/-- The rows of the class "Floating point" (43_floating_point.md). -/
def floatingPointRows : List Row := [
  ⟨"ADDD", 0x04000004#32, 0xFC210FFF#32, fun w => .addd (Field.rdR w) (Field.rs1 w) (Field.rs2 w)⟩,
  ⟨"ADDF", 0x04000000#32, 0xFC0007FF#32, fun w => .addf (Field.rdR w) (Field.rs1 w) (Field.rs2 w)⟩,
  ⟨"SUBD", 0x04000005#32, 0xFC210FFF#32, fun w => .subd (Field.rdR w) (Field.rs1 w) (Field.rs2 w)⟩,
  ⟨"SUBF", 0x04000001#32, 0xFC0007FF#32, fun w => .subf (Field.rdR w) (Field.rs1 w) (Field.rs2 w)⟩,
  ⟨"MULTD", 0x04000006#32, 0xFC210FFF#32, fun w => .multd (Field.rdR w) (Field.rs1 w) (Field.rs2 w)⟩,
  ⟨"MULTF", 0x04000002#32, 0xFC0007FF#32, fun w => .multf (Field.rdR w) (Field.rs1 w) (Field.rs2 w)⟩,
  ⟨"DIVD", 0x04000007#32, 0xFC210FFF#32, fun w => .divd (Field.rdR w) (Field.rs1 w) (Field.rs2 w)⟩,
  ⟨"DIVF", 0x04000003#32, 0xFC0007FF#32, fun w => .divf (Field.rdR w) (Field.rs1 w) (Field.rs2 w)⟩,
  ⟨"CVTF2D", 0x04000008#32, 0xFC1F0FFF#32, fun w => .cvtf2d (Field.rdR w) (Field.rs1 w)⟩,
  ⟨"CVTF2I", 0x04000009#32, 0xFC1F07FF#32, fun w => .cvtf2i (Field.rdR w) (Field.rs1 w)⟩,
  ⟨"CVTD2F", 0x0400000A#32, 0xFC3F07FF#32, fun w => .cvtd2f (Field.rdR w) (Field.rs1 w)⟩,
  ⟨"CVTD2I", 0x0400000B#32, 0xFC3F07FF#32, fun w => .cvtd2i (Field.rdR w) (Field.rs1 w)⟩,
  ⟨"CVTI2F", 0x0400000C#32, 0xFC1F07FF#32, fun w => .cvti2f (Field.rdR w) (Field.rs1 w)⟩,
  ⟨"CVTI2D", 0x0400000D#32, 0xFC1F0FFF#32, fun w => .cvti2d (Field.rdR w) (Field.rs1 w)⟩,
  ⟨"LTD", 0x0400001A#32, 0xFC21FFFF#32, fun w => .ltd (Field.rs1 w) (Field.rs2 w)⟩,
  ⟨"GTD", 0x0400001B#32, 0xFC21FFFF#32, fun w => .gtd (Field.rs1 w) (Field.rs2 w)⟩,
  ⟨"LED", 0x0400001C#32, 0xFC21FFFF#32, fun w => .led (Field.rs1 w) (Field.rs2 w)⟩,
  ⟨"GED", 0x0400001D#32, 0xFC21FFFF#32, fun w => .ged (Field.rs1 w) (Field.rs2 w)⟩,
  ⟨"EQD", 0x04000018#32, 0xFC21FFFF#32, fun w => .eqd (Field.rs1 w) (Field.rs2 w)⟩,
  ⟨"NED", 0x04000019#32, 0xFC21FFFF#32, fun w => .ned (Field.rs1 w) (Field.rs2 w)⟩,
  ⟨"LTF", 0x04000012#32, 0xFC00FFFF#32, fun w => .ltf (Field.rs1 w) (Field.rs2 w)⟩,
  ⟨"GTF", 0x04000013#32, 0xFC00FFFF#32, fun w => .gtf (Field.rs1 w) (Field.rs2 w)⟩,
  ⟨"LEF", 0x04000014#32, 0xFC00FFFF#32, fun w => .lef (Field.rs1 w) (Field.rs2 w)⟩,
  ⟨"GEF", 0x04000015#32, 0xFC00FFFF#32, fun w => .gef (Field.rs1 w) (Field.rs2 w)⟩,
  ⟨"EQF", 0x04000010#32, 0xFC00FFFF#32, fun w => .eqf (Field.rs1 w) (Field.rs2 w)⟩,
  ⟨"NEF", 0x04000011#32, 0xFC00FFFF#32, fun w => .nef (Field.rs1 w) (Field.rs2 w)⟩]

/-- opcode_table.json, all 91 rows. -/
def opcodeTable : List Row :=
  dataTransferRows ++ arithmeticRows ++ controlRows ++ floatingPointRows

/-- Why a word is no instruction. -/
inductive DecodeError where
  /-- No row of the table matches the word (30_encoding.md R62). -/
  | reservedEncoding (w : Word)
  /-- Fewer than four bytes were given (R50: every instruction is four bytes long). -/
  | truncated (bytes : Nat)
  deriving DecidableEq, Repr

/-- `Decode(w)` of 30_encoding.md R57: the instruction of the row that matches, or `reserved`. -/
def decode (w : Word) : Except DecodeError Instr :=
  match opcodeTable.find? (fun r => r.matchesWord w) with
  | some r => .ok (r.build w)
  | none => .error (.reservedEncoding w)

/-- Decoding any bytes: the instruction at their start and the bytes after it. -/
def decodeBytes : List Byte → Except DecodeError (Instr × List Byte)
  | b0 :: b1 :: b2 :: b3 :: rest =>
    match decode (joinBytes 32 [b0, b1, b2, b3]) with
    | .ok i => .ok (i, rest)
    | .error e => .error e
  | bs => .error (.truncated bs.length)

/-- What the decoder reads from the instruction word whose bits are `w` (bits `nbits` and above zero), laid out as the
hardware stores it, big-endian. -/
def decodeTableWord (nbits w : Nat) : Option Instr :=
  match decodeBytes (splitBytes (BitVec.ofNat 32 (w % 2 ^ nbits)) 4) with
  | .ok (i, _) => some i
  | .error _ => none

/-! ## The encoder -/

/-- The I format (30_encoding.md R51). -/
def encodeI (opcode : BitVec 6) (rs1 rd : BitVec 5) (imm : Half) : Word :=
  opcode ++ rs1 ++ rd ++ imm

/-- The R format (30_encoding.md R52). -/
def encodeR (opcode : BitVec 6) (rs1 rs2 rd : BitVec 5) (func : BitVec 11) : Word :=
  opcode ++ rs1 ++ rs2 ++ rd ++ func

/-- The J format (30_encoding.md R53). -/
def encodeJ (opcode : BitVec 6) (off : BitVec 26) : Word :=
  opcode ++ off

/-- The word of an instruction, from the opcode maps of 30_encoding.md R56, R59 and R61; an unused field is zero (R60).
Of a term that is not well formed it is the reserved word with the odd register in it. -/
def encode : Instr → Word
  | .lb rd rs1 imm => encodeI 0x20 rs1 rd imm
  | .lbu rd rs1 imm => encodeI 0x24 rs1 rd imm
  | .sb rd rs1 imm => encodeI 0x28 rs1 rd imm
  | .lh rd rs1 imm => encodeI 0x21 rs1 rd imm
  | .lhu rd rs1 imm => encodeI 0x25 rs1 rd imm
  | .sh rd rs1 imm => encodeI 0x29 rs1 rd imm
  | .lw rd rs1 imm => encodeI 0x23 rs1 rd imm
  | .sw rd rs1 imm => encodeI 0x2B rs1 rd imm
  | .lf rd rs1 imm => encodeI 0x26 rs1 rd imm
  | .ld rd rs1 imm => encodeI 0x27 rs1 rd imm
  | .sf rd rs1 imm => encodeI 0x2E rs1 rd imm
  | .sd rd rs1 imm => encodeI 0x2F rs1 rd imm
  | .movi2s rd rs1 => encodeR 0x00 rs1 0 rd 0x30
  | .movs2i rd rs1 => encodeR 0x00 rs1 0 rd 0x31
  | .movf rd rs1 => encodeR 0x00 rs1 0 rd 0x32
  | .movd rd rs1 => encodeR 0x00 rs1 0 rd 0x33
  | .movfp2i rd rs1 => encodeR 0x00 rs1 0 rd 0x34
  | .movi2fp rd rs1 => encodeR 0x00 rs1 0 rd 0x35
  | .add rd rs1 rs2 => encodeR 0x00 rs1 rs2 rd 0x20
  | .addi rd rs1 imm => encodeI 0x08 rs1 rd imm
  | .addu rd rs1 rs2 => encodeR 0x00 rs1 rs2 rd 0x21
  | .addui rd rs1 imm => encodeI 0x09 rs1 rd imm
  | .sub rd rs1 rs2 => encodeR 0x00 rs1 rs2 rd 0x22
  | .subi rd rs1 imm => encodeI 0x0A rs1 rd imm
  | .subu rd rs1 rs2 => encodeR 0x00 rs1 rs2 rd 0x23
  | .subui rd rs1 imm => encodeI 0x0B rs1 rd imm
  | .mult rd rs1 rs2 => encodeR 0x01 rs1 rs2 rd 0x0E
  | .multu rd rs1 rs2 => encodeR 0x01 rs1 rs2 rd 0x16
  | .div rd rs1 rs2 => encodeR 0x01 rs1 rs2 rd 0x0F
  | .divu rd rs1 rs2 => encodeR 0x01 rs1 rs2 rd 0x17
  | .and rd rs1 rs2 => encodeR 0x00 rs1 rs2 rd 0x24
  | .andi rd rs1 imm => encodeI 0x0C rs1 rd imm
  | .or rd rs1 rs2 => encodeR 0x00 rs1 rs2 rd 0x25
  | .ori rd rs1 imm => encodeI 0x0D rs1 rd imm
  | .xor rd rs1 rs2 => encodeR 0x00 rs1 rs2 rd 0x26
  | .xori rd rs1 imm => encodeI 0x0E rs1 rd imm
  | .lhi rd imm => encodeI 0x0F 0 rd imm
  | .sll rd rs1 rs2 => encodeR 0x00 rs1 rs2 rd 0x04
  | .srl rd rs1 rs2 => encodeR 0x00 rs1 rs2 rd 0x06
  | .sra rd rs1 rs2 => encodeR 0x00 rs1 rs2 rd 0x07
  | .slli rd rs1 imm => encodeI 0x14 rs1 rd imm
  | .srli rd rs1 imm => encodeI 0x16 rs1 rd imm
  | .srai rd rs1 imm => encodeI 0x17 rs1 rd imm
  | .slt rd rs1 rs2 => encodeR 0x00 rs1 rs2 rd 0x2A
  | .sgt rd rs1 rs2 => encodeR 0x00 rs1 rs2 rd 0x2B
  | .sle rd rs1 rs2 => encodeR 0x00 rs1 rs2 rd 0x2C
  | .sge rd rs1 rs2 => encodeR 0x00 rs1 rs2 rd 0x2D
  | .seq rd rs1 rs2 => encodeR 0x00 rs1 rs2 rd 0x28
  | .sne rd rs1 rs2 => encodeR 0x00 rs1 rs2 rd 0x29
  | .slti rd rs1 imm => encodeI 0x1A rs1 rd imm
  | .sgti rd rs1 imm => encodeI 0x1B rs1 rd imm
  | .slei rd rs1 imm => encodeI 0x1C rs1 rd imm
  | .sgei rd rs1 imm => encodeI 0x1D rs1 rd imm
  | .seqi rd rs1 imm => encodeI 0x18 rs1 rd imm
  | .snei rd rs1 imm => encodeI 0x19 rs1 rd imm
  | .beqz rs1 imm => encodeI 0x04 rs1 0 imm
  | .bnez rs1 imm => encodeI 0x05 rs1 0 imm
  | .bfpt imm => encodeI 0x06 0 0 imm
  | .bfpf imm => encodeI 0x07 0 0 imm
  | .j off => encodeJ 0x02 off
  | .jr rs1 => encodeI 0x12 rs1 0 0
  | .jal off => encodeJ 0x03 off
  | .jalr rs1 => encodeI 0x13 rs1 0 0
  | .trap off => encodeJ 0x11 off
  | .rfe => encodeJ 0x10 0
  | .addd rd rs1 rs2 => encodeR 0x01 rs1 rs2 rd 0x04
  | .addf rd rs1 rs2 => encodeR 0x01 rs1 rs2 rd 0x00
  | .subd rd rs1 rs2 => encodeR 0x01 rs1 rs2 rd 0x05
  | .subf rd rs1 rs2 => encodeR 0x01 rs1 rs2 rd 0x01
  | .multd rd rs1 rs2 => encodeR 0x01 rs1 rs2 rd 0x06
  | .multf rd rs1 rs2 => encodeR 0x01 rs1 rs2 rd 0x02
  | .divd rd rs1 rs2 => encodeR 0x01 rs1 rs2 rd 0x07
  | .divf rd rs1 rs2 => encodeR 0x01 rs1 rs2 rd 0x03
  | .cvtf2d rd rs1 => encodeR 0x01 rs1 0 rd 0x08
  | .cvtf2i rd rs1 => encodeR 0x01 rs1 0 rd 0x09
  | .cvtd2f rd rs1 => encodeR 0x01 rs1 0 rd 0x0A
  | .cvtd2i rd rs1 => encodeR 0x01 rs1 0 rd 0x0B
  | .cvti2f rd rs1 => encodeR 0x01 rs1 0 rd 0x0C
  | .cvti2d rd rs1 => encodeR 0x01 rs1 0 rd 0x0D
  | .ltd rs1 rs2 => encodeR 0x01 rs1 rs2 0 0x1A
  | .gtd rs1 rs2 => encodeR 0x01 rs1 rs2 0 0x1B
  | .led rs1 rs2 => encodeR 0x01 rs1 rs2 0 0x1C
  | .ged rs1 rs2 => encodeR 0x01 rs1 rs2 0 0x1D
  | .eqd rs1 rs2 => encodeR 0x01 rs1 rs2 0 0x18
  | .ned rs1 rs2 => encodeR 0x01 rs1 rs2 0 0x19
  | .ltf rs1 rs2 => encodeR 0x01 rs1 rs2 0 0x12
  | .gtf rs1 rs2 => encodeR 0x01 rs1 rs2 0 0x13
  | .lef rs1 rs2 => encodeR 0x01 rs1 rs2 0 0x14
  | .gef rs1 rs2 => encodeR 0x01 rs1 rs2 0 0x15
  | .eqf rs1 rs2 => encodeR 0x01 rs1 rs2 0 0x10
  | .nef rs1 rs2 => encodeR 0x01 rs1 rs2 0 0x11

end Sys2Proof
end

______

◆ Work to complete ◆
All that is wanted is the stretch of lines above from the one containing "0x04000003#32, 0xFC0007FF#32, fun" through the one containing "0x0400000C#32, 0xFC1F07FF#32, fun", duplicated exactly.

◆ Output below ◆
  ⟨"DIVF", 0x04000003#32, 0xFC0007FF#32, fun w => .divf (Field.rdR w) (Field.rs1 w) (Field.rs2 w)⟩,
  ⟨"CVTF2D", 0x04000008#32, 0xFC1F0FFF#32, fun w => .cvtf2d (Field.rdR w) (Field.rs1 w)⟩,
  ⟨"CVTF2I", 0x04000009#32, 0xFC1F07FF#32, fun w => .cvtf2i (Field.rdR w) (Field.rs1 w)⟩,
  ⟨"CVTD2F", 0x0400000A#32, 0xFC3F07FF#32, fun w => .cvtd2f (Field.rdR w) (Field.rs1 w)⟩,
  ⟨"CVTD2I", 0x0400000B#32, 0xFC3F07FF#32, fun w => .cvtd2i (Field.rdR w) (Field.rs1 w)⟩,
  ⟨"CVTI2F", 0x0400000C#32, 0xFC1F07FF#32, fun w => .cvti2f (Field.rdR w) (Field.rs1 w)⟩,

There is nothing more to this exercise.